* **Work to complete**
Copy, word for word, the lines of the entries below between the one with "onLease m jsn 2 (fun s b =>" and the one with "def release (m", inclusive, and leave out everything else.

========================

-- ==== Sys2Proof/Machine/Dispatcher.lean ====
section
/-! DEFINITION. The dispatcher: fetching and accepting commands (R75, R76, R79, R80, R83), LAUNCH with the job image (R67 to R70, R87),
CANCEL, PAUSE-AT-BOUNDARY and RESUME (R85), READ-JOURNAL and SYNC (R77), placing, staging and starting a job (R69, R87 to R89, R94). -/

namespace Sys2Proof.Machine

-- a command's 64 bytes (R76)
def cmdQseq (b : Nat) : Nat := field b 64 48
def cmdArg (b i : Nat) : Nat := field b (128 + 64 * i) 64
/-- A reserved field, FLAGS included, is nonzero (R76). -/
def cmdReserved (b : Nat) : Bool :=
  field b 8 8 != 0 || field b 16 16 != 0 || field b 46 18 != 0 || field b 112 16 != 0 || field b 384 128 != 0
def noArgs (b : Nat) (l : List Nat) : Bool := l.all fun i => cmdArg b i == 0

-- acceptance (R79, R80, R83)
/-- The lowest place from `lo` that holds no entry or a final one. -/
def lowestFree : Nat → Dict Entry → Nat
  | lo, [] => lo
  | lo, (k, e) :: t => if k < lo then lowestFree lo t else if k = lo then (if e.final then lo else lowestFree (lo + 1) t) else lo
/-- The place of the held table that an entry takes when it leaves its slot (R83). -/
def Module.heldFor (d : Module) (e : Entry) : Option Nat :=
  let lo := if e.kind = 1 then 16384 else 0
  let h := lowestFree lo d.heldTab
  if h < lo + 16384 then some h else none
/-- The entry in the next JSN's slot moves to the held table first when it is not final; none when it finds no place (R83, R84). -/
def State.clearSlot (s : State) (m : Nat) : Option State :=
  match s.module? m with
  | none => none
  | some d =>
    match dget? d.slots (d.jhead % 65536) with
    | none => some s
    | some e =>
      if e.final then some s
      else (d.heldFor e).map fun h => (s.modModule m fun d => { d with heldTab := dset d.heldTab h e }).mirrorAt m (heldOffset h) e
/-- The command can be carried out no further than its acceptance: a reserved KIND or LEASE operation (R77, R81, R117). -/
def badKind (b : Nat) : Option Nat :=
  let k := cmdKind b
  if k = 0 ∨ 7 < k then some cBADKIND
  else if k = 5 ∧ (field b 128 4 = 0 ∨ 4 < field b 128 4) then some cBADFIELD
  else none
/-- A LAUNCH entry of the pod for an ASID is not final (R400). -/
def State.asidBusy (s : State) (asid : Nat) : Bool :=
  s.modules.any fun x => (x.2.slots.map Prod.snd ++ x.2.heldTab.map Prod.snd).any fun e => e.kind == 1 && e.asid == asid && !e.final
/-- Acceptance: the entry in state ACCEPTED, its ACCEPTED completion, and the command among those to be carried out (R80). A LAUNCH whose ASID has
a LAUNCH entry in the pod that is not final is marked (R85, R359, R400; log entry 50). -/
def State.accept (s : State) (m q b digest : Nat) : State :=
  match s.clearSlot m, s.module? m with
  | some s, some d =>
    let x := d.queue q
    let e : Entry := { jsn := d.jhead, qseq := x.qexp, queue := q, kind := cmdKind b, cause := 0, state := jACCEPTED, asid := cmdAsid b, ssn := 0, digest := digest }
    let c : Command := { jsn := d.jhead, queue := q, prio := x.prio, bytes := b, busy := cmdKind b == 1 && s.asidBusy (cmdAsid b) }
    let s := s.modModule m fun d => { d with slots := dset d.slots (d.jhead % 65536) e, jhead := d.jhead + 1, commands := d.commands ++ [c] }
    let s := (s.modQ m q fun x => { x with qexp := x.qexp + 1 }).mirrorAt m (slotOffset e.jsn) e
    let s := s.complete m q { status := 0, cause := 0, jsn := e.jsn, qseq := e.qseq }
    match badKind b with
    | some cause => (s.modModule m fun d => { d with commands := d.commands.filter fun c => c.jsn ≠ e.jsn }).finishCmd m e.jsn jFAULTED cause
    | none => s
  | _, _ => s
/-- The entry of a queue's sequence number, while it is held. -/
def Module.entryOf (d : Module) (q qseq : Nat) : Option Entry :=
  ((d.slots.map Prod.snd ++ d.heldTab.map Prod.snd).find? fun e => e.queue == q && e.qseq == qseq)
/-- A queue with a command to fetch: indexes count modulo 2^SIZE (R75). -/
def Queue.fetchable (q : Queue) : Bool := q.enabled && q.head % 2 ^ q.size != q.tail % 2 ^ q.size && !q.full
/-- The queue served next: the highest PRIO, then in turn after the one of that PRIO served last (R79). -/
def Module.nextQueue (d : Module) : Option Nat :=
  let qs := (List.range 64).filter fun q => (d.queue q).fetchable
  leastBy (fun q => (255 - (d.queue q).prio) * 64 + (q + 63 - dgetD d.served (d.queue q).prio 63) % 64) qs
/-- COMMAND_FETCH (R75, R79, R80). No rule names an outcome of an entry on a poisoned host page: that it is read as good is the model's choice (log
entry 86). -/
def commandFetch (m : Nat) (s : State) : State :=
  match s.module? m with
  | none => s
  | some d =>
    match d.nextQueue with
    | none => s
    | some q =>
      if !d.ready || (s.clearSlot m).isNone then s
      else
        let x := d.queue q
        let b := readMem s.host (x.base + 64 * (x.head % 2 ^ x.size)) 64
        let digest := sm3 (bytesOf b 64)
        let qseq := cmdQseq b
        let s := (s.modQ m q fun x => { x with head := (x.head + 1) % 2 ^ x.size }).modModule m fun d => { d with served := dset d.served x.prio q }
        if qseq = 0 ∨ x.qexp < qseq then s.complete m q { status := 3, cause := 0, jsn := 0, qseq := qseq }
        else if qseq = x.qexp then s.accept m q b digest
        else
          match d.entryOf q qseq with
          | some e => s.complete m q { status := if e.digest = digest then 1 else 2, cause := 0, jsn := e.jsn, qseq := qseq }
          | none => s.complete m q { status := 1, cause := 0, jsn := 0, qseq := qseq }
def execCommandFetch (m : Nat) (s : State) : Result := .next (commandFetch m s)
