/-- OFFER (R117). -/
def offer (m jsn : Nat) (s : State) : State :=
  onLease m jsn 1 (fun s b =>
    let base := cmdArg b 1
    let len := cmdArg b 2
    let clash := ((s.module? m).map fun d => d.leases.any fun e => e.2.lender && overlaps e.2.base e.2.len base len).getD false
    if !lsRangeOk base len || (s.lease? m (lsSlot b)).isSome || clash then s.cmdFault m jsn cBADFIELD
    else
      (s.setLease m (lsSlot b) { state := .offered, lender := true, peer := lsPeer b, base := base, len := len, refused := false, waiting := [], since := 0, jsn := 0 }).cmdDone m jsn) s
def execOffer (m jsn : Nat) (s : State) : Result := .next (offer m jsn s)
/-- TAKE (R117). -/
def take (m jsn : Nat) (s : State) : State :=
  onLease m jsn 3 (fun s b =>
    let base := cmdArg b 1
    let len := cmdArg b 2
    let offered := ((s.module? (lsPeer b)).map fun d => d.leases.any fun e =>
      e.2.lender && e.2.state == .offered && e.2.peer == m && decide (e.2.base ≤ base) && decide (base + len ≤ e.2.base + e.2.len)).getD false
    if !lsRangeOk base len || (s.lease? m (lsSlot b)).isSome || !offered then s.cmdFault m jsn cBADFIELD
    else
      (s.setLease m (lsSlot b) { state := .taken, lender := false, peer := lsPeer b, base := base, len := len, refused := false, waiting := [], since := 0, jsn := 0 }).cmdDone m jsn) s
def execTake (m jsn : Nat) (s : State) : Result := .next (take m jsn s)

/-- The windows of a borrower onto a lender's range. -/
def State.windowsOn (s : State) (m : Nat) (l : Lease) : List (Nat × Nat) :=
  ((s.module? l.peer).map fun d => (d.leases.filter fun e => !e.2.lender && e.2.peer == m && overlaps e.2.base e.2.len l.base l.len).map fun e => (l.peer, e.1)).getD []
/-- WITHDRAW: the lender asks every borrower of the offer to revoke its window (R117, R118). -/
def withdraw (m jsn : Nat) (s : State) : State :=
  onLease m jsn 2 (fun s b =>
    match s.lease? m (lsSlot b) with
    | some l =>
      if !l.lender || l.state != .offered || cmdArg b 1 != 0 || cmdArg b 2 != 0 then s.cmdFault m jsn cBADFIELD
      else
        let ws := s.windowsOn m l
        if ws.isEmpty then (s.freeLease m (lsSlot b)).cmdDone m jsn
        else
          let s := (s.takeCmd m jsn).setLease m (lsSlot b) { l with state := .revoking, waiting := ws, since := s.clock, jsn := jsn }
          ws.foldl (fun s w => (s.send (w.1 * 1024) (lsSlot b) noJob 0 (some m) (.revoke w.2)).2) s
    | none => s.cmdFault m jsn cBADFIELD) s
def execWithdraw (m jsn : Nat) (s : State) : Result := .next (withdraw m jsn s)
/-- RELEASE: the borrower revokes its own window (R117, R118). -/
def release (m jsn : Nat) (s : State) : State :=
  onLease m jsn 4 (fun s b =>
    match s.lease? m (lsSlot b) with
    | some l =>
      if l.lender || l.state != .taken || cmdArg b 1 != 0 || cmdArg b 2 != 0 then s.cmdFault m jsn cBADFIELD
      else (s.takeCmd m jsn).setLease m (lsSlot b) { l with state := .revoking, since := s.clock, jsn := jsn }
    | none => s.cmdFault m jsn cBADFIELD) s
def execRelease (m jsn : Nat) (s : State) : Result := .next (release m jsn s)

-- revocation of a range of physical addresses on a module (R118, R121)
/-- Where the page that a waiting write goes to is backed: for a frame of the job's pool its backing address, else the address itself (R115). -/
def State.backingAt (s : State) (m root pa : Nat) : Nat :=
  match s.poolOf m root with
  | none => pa
  | some p => if p.frame 0 ≤ pa ∧ pa < p.base + p.size ∧ !s.recPoisoned m p ((pa - p.frame 0) / 4096) then (s.frameRec m p ((pa - p.frame 0) / 4096)).1 + pa % 4096 else pa
/-- The write goes to the range, directly or, by the model's choice, to a frame backed there (R118; log entry 95). -/
def State.writeMeets (s : State) (m base len root : Nat) (w : WriteOut) : Bool := overlaps (s.backingAt m root w.pa) w.n base len
/-- A core of the module has a write to the range waiting: before commit, or committed and not yet performed. -/
def State.writersTo (s : State) (m base len : Nat) : List (CoreId × Core) :=
  s.cores.filter fun e => coreModule e.1 == m && e.2.writeOuts.any (s.writeMeets m base len (((s.job? e.2.asid).map Job.root).getD 0))
def State.committedWriter (s : State) (k : Core) : Bool :=
  k.phase == .applying || k.phase == .applied || ((s.job? k.asid).map fun j => j.stage == .retiring || ((j.verdict.map Verdict.commit).getD false)).getD false
/-- A core takes LEASE for its waiting writes once: while it can still record an abort condition and has recorded none. -/
def Core.takesLease (k : Core) : Bool := k.abort.isNone && !k.dead && (k.open_ || k.phase == .voted)
/-- Steps 2 and 3: uncommitted writes make their cores vote abort with LEASE. -/
def State.revokeWrites (s : State) (m base len : Nat) : State :=
  (s.writersTo m base len).foldl (fun s e =>
    if s.committedWriter e.2 || !e.2.takesLease then s else (s.recordTrap e.1 0 0 cLEASE).abortCondition e.1 cLEASE) s
/-- Writes to the range are waiting or on their way: committed ones are to perform, and the frame of any other is pinned until its attempt is
rolled back (R115, R118). -/
def State.stillWriting (s : State) (m base len : Nat) : Bool :=
  !(s.writersTo m base len).isEmpty || s.net.any fun x => match x.kind with
    | .lease _ pa n _ => coreModule x.src == m && overlaps pa n base len
    | _ => false
/-- A pool on the module whose pages may be backed in the range has a reserved bank (R125). -/
def State.poolsBusy (s : State) (m : Nat) : Bool := s.jobs.any fun e => e.2.modules.contains m && s.poolBusy m e.2.root none
/-- Step 4: the pager writes back and evicts every frame backed in the range: the jobs placed on the module have pools there (R108, R114). -/
def State.evictBacked (s : State) (m base len : Nat) : State :=
  (s.jobs.filter fun e => e.2.modules.contains m).foldl (fun s e =>
    match s.poolOf m e.2.root with
    | none => s
    | some p => (List.range p.frames).foldl (fun s f =>
        if s.frameFree m p f || s.recPoisoned m p f || !overlaps (s.frameRec m p f).1 4096 base len then s else s.evict m e.1 p f) s) s
def windowBase (slot : Nat) : Nat := leaseBase + slot * windowSpan
/-- REVOCATION of window `slot` on its borrower (R118): it waits for committed write-outs, then evicts, frees the slot and acknowledges, or
completes the RELEASE. -/
def revocation (m slot : Nat) (s : State) : State :=
  match s.lease? m slot with
  | none => s
  | some l =>
    let asked := s.net.findIdx? fun x => coreModule x.src == m && match x.kind with
      | .revoke w => w == slot
      | _ => false
    if l.lender || (l.state != .revoking && asked.isNone) then s
    else
      let base := windowBase slot
      let s := if l.state = .revoking then s else s.setLease m slot { l with state := .revoking, since := s.clock }
      let s := s.revokeWrites m base l.len
      if s.stillWriting m base l.len || s.poolsBusy m then s
      else
        let s := (s.evictBacked m base l.len).freeLease m slot
        let s := if l.jsn = 0 then s else s.finishCmd m l.jsn jCOMPLETED 0
        match asked with
        | none => s
        | some i => match s.net[i]? with
          | some x => ((s.dropMsg i).send (x.cmd.getD 0 * 1024) x.ctx noJob 0 (some m) (.revokeAck slot)).2
          | none => s
def execRevocation (m slot : Nat) (s : State) : Result := .next (revocation m slot s)
/-- REVOCATION_ACK at the lender: the slot is free once every borrower has acknowledged (R118). -/
def revocationAck (n : Nat) (s : State) : State :=
  match s.net[n]? with
  | none => s
  | some x =>
    match x.kind with
    | .revokeAck w =>
      let s := s.dropMsg n
      let m := coreModule x.src
      match s.lease? m x.ctx with
      | none => s
      | some l =>
        if !l.lender || l.state != .revoking then s
        else
          let left := l.waiting.filter fun e => e ≠ (x.cmd.getD 0, w)
          if left.isEmpty then (s.freeLease m x.ctx).finishCmd m l.jsn jCOMPLETED 0 else s.setLease m x.ctx { l with waiting := left }
    | _ => s
def execRevocationAck (n : Nat) (s : State) : Result := .next (revocationAck n s)
/-- LEASE_ACK_TIMEOUT: after 1 ms (1,250,000 cycles) the accesses of a borrower that has not acknowledged are refused (R118). -/
def leaseAckTimeout (m slot : Nat) (s : State) : State :=
  match s.lease? m slot with
  | none => s
  | some l =>
    if l.lender && l.state == .revoking && decide (l.since + 1250000 ≤ s.clock) then
      l.waiting.foldl (fun s w => s.modModule w.1 fun d => { d with leases := dmod d.leases w.2 fun x => if x.lender then x else { x with refused := true } }) s
    else s
def execLeaseAckTimeout (m slot : Nat) (s : State) : Result := .next (leaseAckTimeout m slot s)
/-- A range taken out of the decoders' ranges. -/
def cutRange (base len : Nat) (r : Nat × Nat) : List (Nat × Nat) :=
  if overlaps r.1 r.2 base len then
    (if r.1 < base then [(r.1, base - r.1)] else []) ++ (if base + len < r.1 + r.2 then [(base + len, r.1 + r.2 - (base + len))] else [])
  else [r]
/-- A Dynamic Capacity Device adds an extent: its range, in the CXL tier and not being released, is claimed like those of the bring-up (R121). -/
def State.addExtent (s : State) (m base len : Nat) : State :=
  s.modModule m fun d =>
    if tierOf base == .cxl && decide (base + len ≤ hostBase) && !(d.releasing.any fun r => overlaps r.1 r.2 base len) then
      { d with hdm := d.hdm.flatMap (cutRange base len) ++ [(base, len)] }
    else d
/-- DCD_EXTENT_RELEASE: the extent's range is a revoked window from now on, and is released once no write to it is left and its pages are evicted
(R118, R121). A physical address has 48 bits (R107); a base of 2^48 and more names an extent at base - 2^48 that the device adds (R121; log entry 63). -/
def dcdExtentRelease (m base len : Nat) (s : State) : State :=
  if 2 ^ 48 ≤ base then s.addExtent m (base - 2 ^ 48) len
  else
  let s := s.modModule m fun d => { d with releasing := if d.releasing.contains (base, len) then d.releasing else d.releasing ++ [(base, len)] }
  let s := s.revokeWrites m base len
  if s.stillWriting m base len || s.poolsBusy m then s
  else (s.evictBacked m base len).modModule m fun d => { d with
    hdm := d.hdm.flatMap (cutRange base len), releasing := d.releasing.filter (· ≠ (base, len)) }
def execDcdExtentRelease (m base len : Nat) (s : State) : Result := .next (dcdExtentRelease m base len s)
/-- The lender refuses the window of a borrower that has not acknowledged its revocation (R118). -/
def State.refusedAt (s : State) (m pa : Nat) : Bool :=
  tierOf pa == .lease && ((s.lease? m ((pa - leaseBase) / windowSpan)).map Lease.refused).getD true
/-- LEASE_WINDOW_ACCESS: a borrower's access arrives at the lender and is served from its tier 0, unless it is refused; a reserved bank is waited
for there. The last write-out of a commit lets the journal record it (R118, R119, R125, R306). A write-out to a CXL device or to host memory
arrives in the same way. -/
def leaseWindowAccess (n : Nat) (s : State) : State :=
  match s.net[n]? with
  | none => s
  | some x =>
    match x.kind with
    | .lease write pa l v =>
      if s.bankBusyOver (coreModule x.src) pa l none then s
      else
      let refused := s.refusedAt (coreModule x.src) pa
      let s := s.dropMsg n
      let s := if write && !refused then s.wrPa (coreModule x.src) pa l v else s
      match s.core? x.src with
      | some k => s.journalCommit k.asid
      | none => s
    | _ => s
def execLeaseWindowAccess (n : Nat) (s : State) : Result := .next (leaseWindowAccess n s)

-- the memory controllers (R123, R125, R126): a row of a bank as bank + 2^13 × row
def rowKey (pa : Nat) : Nat := bankOf pa + 2 ^ 13 * rowOf pa
def rowBank (k : Nat) : Nat := k % 2 ^ 13
/-- The lowest address of a row. -/
def rowPa (k : Nat) : Nat := k / 2 ^ 13 * 2 ^ 23 + rowBank k * 1024
def Module.bankHeld (d : Module) (b : Nat) : Bool := ((dget? d.banks b).map fun x => x.holder.isSome).getD false
/-- ROW_SPARING_COMPLETE: the row is remapped to a spare; a reserved bank is waited for (R125, R126). -/
def rowSparingComplete (m row : Nat) (s : State) : State :=
  s.modModule m fun d =>
    if d.sparing.contains row && !d.bankHeld (rowBank row) then
      { d with sparing := d.sparing.filter (· ≠ row), corrected := derase d.corrected row, spares := dset d.spares (rowBank row) (dgetD d.spares (rowBank row) 0 + 1) }
    else d
def execRowSparingComplete (m row : Nat) (s : State) : Result := .next (rowSparingComplete m row s)
/-- ROW_CLOSE: an open row that no core holds closes (R125). -/
def rowClose (m bank : Nat) (s : State) : State :=
  s.modModule m fun d => if d.bankHeld bank then d else { d with banks := derase d.banks bank }
def execRowClose (m bank : Nat) (s : State) : Result := .next (rowClose m bank s)
/-- BANK_FORCED_CLOSE: 5,000 cycles after the reservation (R125). -/
def bankForcedClose (m bank : Nat) (s : State) : State :=
  match (s.module? m).bind fun d => dget? d.banks bank with
  | none => s
  | some b =>
    match b.holder with
    | none => s
    | some c =>
      if b.since + 5000 ≤ s.clock then
        (s.modModule m fun d => { d with banks := derase d.banks bank }).modCore c fun k => if k.reserved = some bank then { k with reserved := none, kept := false } else k
      else s
def execBankForcedClose (m bank : Nat) (s : State) : Result := .next (bankForcedClose m bank s)
/-- A page is poisoned or not. -/
def setPoison (pages : List Nat) (page : Nat) (on : Bool) : List Nat := if on then page :: pages.filter (· ≠ page) else pages.filter (· ≠ page)
/-- SCRUBBING: an uncorrectable error poisons the page (R123); a corrected one counts, and at sixteen the row is spared, or reported when its
bank has no spare row left (R126), in mappable and hardware-reserved HBM alike. At a CXL or host address the row stands for the owner of the
page, which reports it poisoned (`uncorrectable`), or no longer (R120, R123; log entry 55). -/
def scrubbing (m pa : Nat) (uncorrectable : Bool) (s : State) : State :=
  if tierOf pa == .host then { s with hostPoison := setPoison s.hostPoison (pa / 4096) uncorrectable }
  else if tierOf pa == .cxl then
    let k := Config.cxlStore m (pa / 4096)
    { s with cxlPoison := dset s.cxlPoison k (setPoison (dgetD s.cxlPoison k []) (pa / 4096) uncorrectable) }
  else if tierOf pa != .hbm && tierOf pa != .hw then s
  else if uncorrectable then s.modModule m fun d => { d with poison := setPoison d.poison (pa / 4096) true }
  else
    match s.module? m with
    | none => s
    | some d =>
      let r := rowKey pa
      let n := dgetD d.corrected r 0 + 1
      let s := (s.modModule m fun d => { d with corrected := dset d.corrected r n }).count m 5 1
      if n ≠ 16 then s
      else if dgetD d.spares (rowBank r) 0 + (d.sparing.filter fun x => rowBank x = rowBank r).length < 4 then s.modModule m fun d => { d with sparing := d.sparing ++ [r] }
      else s.event m (eventWord 4 0 0 0 0) (BitVec.ofNat 64 (rowPa r))
def execScrubbing (m pa : Nat) (uncorrectable : Bool) (s : State) : Result := .next (scrubbing m pa uncorrectable s)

========================

* **Response to this exercise**
  onLease m jsn 2 (fun s b =>
    match s.lease? m (lsSlot b) with
    | some l =>
      if !l.lender || l.state != .offered || cmdArg b 1 != 0 || cmdArg b 2 != 0 then s.cmdFault m jsn cBADFIELD
      else
        let ws := s.windowsOn m l
        if ws.isEmpty then (s.freeLease m (lsSlot b)).cmdDone m jsn
        else
          let s := (s.takeCmd m jsn).setLease m (lsSlot b) { l with state := .revoking, waiting := ws, since := s.clock, jsn := jsn }
          ws.foldl (fun s w => (s.send (w.1 * 1024) (lsSlot b) noJob 0 (some m) (.revoke w.2)).2) s
    | none => s.cmdFault m jsn cBADFIELD) s
def execWithdraw (m jsn : Nat) (s : State) : Result := .next (withdraw m jsn s)
/-- RELEASE: the borrower revokes its own window (R117, R118). -/
def release (m jsn : Nat) (s : State) : State :=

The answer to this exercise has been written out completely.